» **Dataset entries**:
BEGIN

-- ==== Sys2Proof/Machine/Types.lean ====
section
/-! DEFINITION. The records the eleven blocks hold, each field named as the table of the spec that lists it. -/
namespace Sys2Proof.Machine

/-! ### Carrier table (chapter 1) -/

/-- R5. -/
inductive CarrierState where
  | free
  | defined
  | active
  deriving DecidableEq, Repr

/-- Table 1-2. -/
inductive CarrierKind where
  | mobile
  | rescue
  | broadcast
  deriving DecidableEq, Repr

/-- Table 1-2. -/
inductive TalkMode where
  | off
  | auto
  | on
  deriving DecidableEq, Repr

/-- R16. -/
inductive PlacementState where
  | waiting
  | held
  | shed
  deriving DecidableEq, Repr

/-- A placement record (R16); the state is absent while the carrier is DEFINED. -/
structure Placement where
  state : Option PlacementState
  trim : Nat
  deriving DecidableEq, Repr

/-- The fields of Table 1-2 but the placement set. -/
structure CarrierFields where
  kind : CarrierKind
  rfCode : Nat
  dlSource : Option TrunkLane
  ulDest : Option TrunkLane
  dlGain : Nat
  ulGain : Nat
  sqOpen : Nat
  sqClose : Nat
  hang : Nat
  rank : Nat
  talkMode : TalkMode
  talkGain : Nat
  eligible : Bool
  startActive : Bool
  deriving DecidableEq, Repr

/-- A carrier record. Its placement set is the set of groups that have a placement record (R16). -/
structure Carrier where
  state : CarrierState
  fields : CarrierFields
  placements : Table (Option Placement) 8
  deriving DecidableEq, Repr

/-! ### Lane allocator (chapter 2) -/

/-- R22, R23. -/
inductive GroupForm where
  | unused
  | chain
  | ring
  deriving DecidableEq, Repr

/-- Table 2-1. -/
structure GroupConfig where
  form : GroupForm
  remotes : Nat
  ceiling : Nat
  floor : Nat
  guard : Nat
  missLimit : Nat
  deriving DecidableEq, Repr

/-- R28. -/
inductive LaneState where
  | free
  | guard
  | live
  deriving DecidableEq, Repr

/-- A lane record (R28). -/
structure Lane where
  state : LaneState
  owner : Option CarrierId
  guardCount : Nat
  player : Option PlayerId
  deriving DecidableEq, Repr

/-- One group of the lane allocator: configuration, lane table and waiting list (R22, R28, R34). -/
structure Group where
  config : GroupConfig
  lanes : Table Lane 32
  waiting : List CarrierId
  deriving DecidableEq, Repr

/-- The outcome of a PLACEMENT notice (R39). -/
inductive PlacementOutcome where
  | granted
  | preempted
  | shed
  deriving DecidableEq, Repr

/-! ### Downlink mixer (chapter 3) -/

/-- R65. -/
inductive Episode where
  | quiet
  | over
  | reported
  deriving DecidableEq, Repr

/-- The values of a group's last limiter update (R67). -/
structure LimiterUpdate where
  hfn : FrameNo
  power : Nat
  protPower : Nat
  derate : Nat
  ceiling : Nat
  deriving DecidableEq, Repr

END

Only the lines above starting at the line that holds "inductive CarrierState where" and ending at the line that holds "is DEFINED. -/" are to be repeated, exactly and in full.

» **REPLY**:
inductive CarrierState where
  | free
  | defined
  | active
  deriving DecidableEq, Repr

/-- Table 1-2. -/
inductive CarrierKind where
  | mobile
  | rescue
  | broadcast
  deriving DecidableEq, Repr

/-- Table 1-2. -/
inductive TalkMode where
  | off
  | auto
  | on
  deriving DecidableEq, Repr

/-- R16. -/
inductive PlacementState where
  | waiting
  | held
  | shed
  deriving DecidableEq, Repr

/-- A placement record (R16); the state is absent while the carrier is DEFINED. -/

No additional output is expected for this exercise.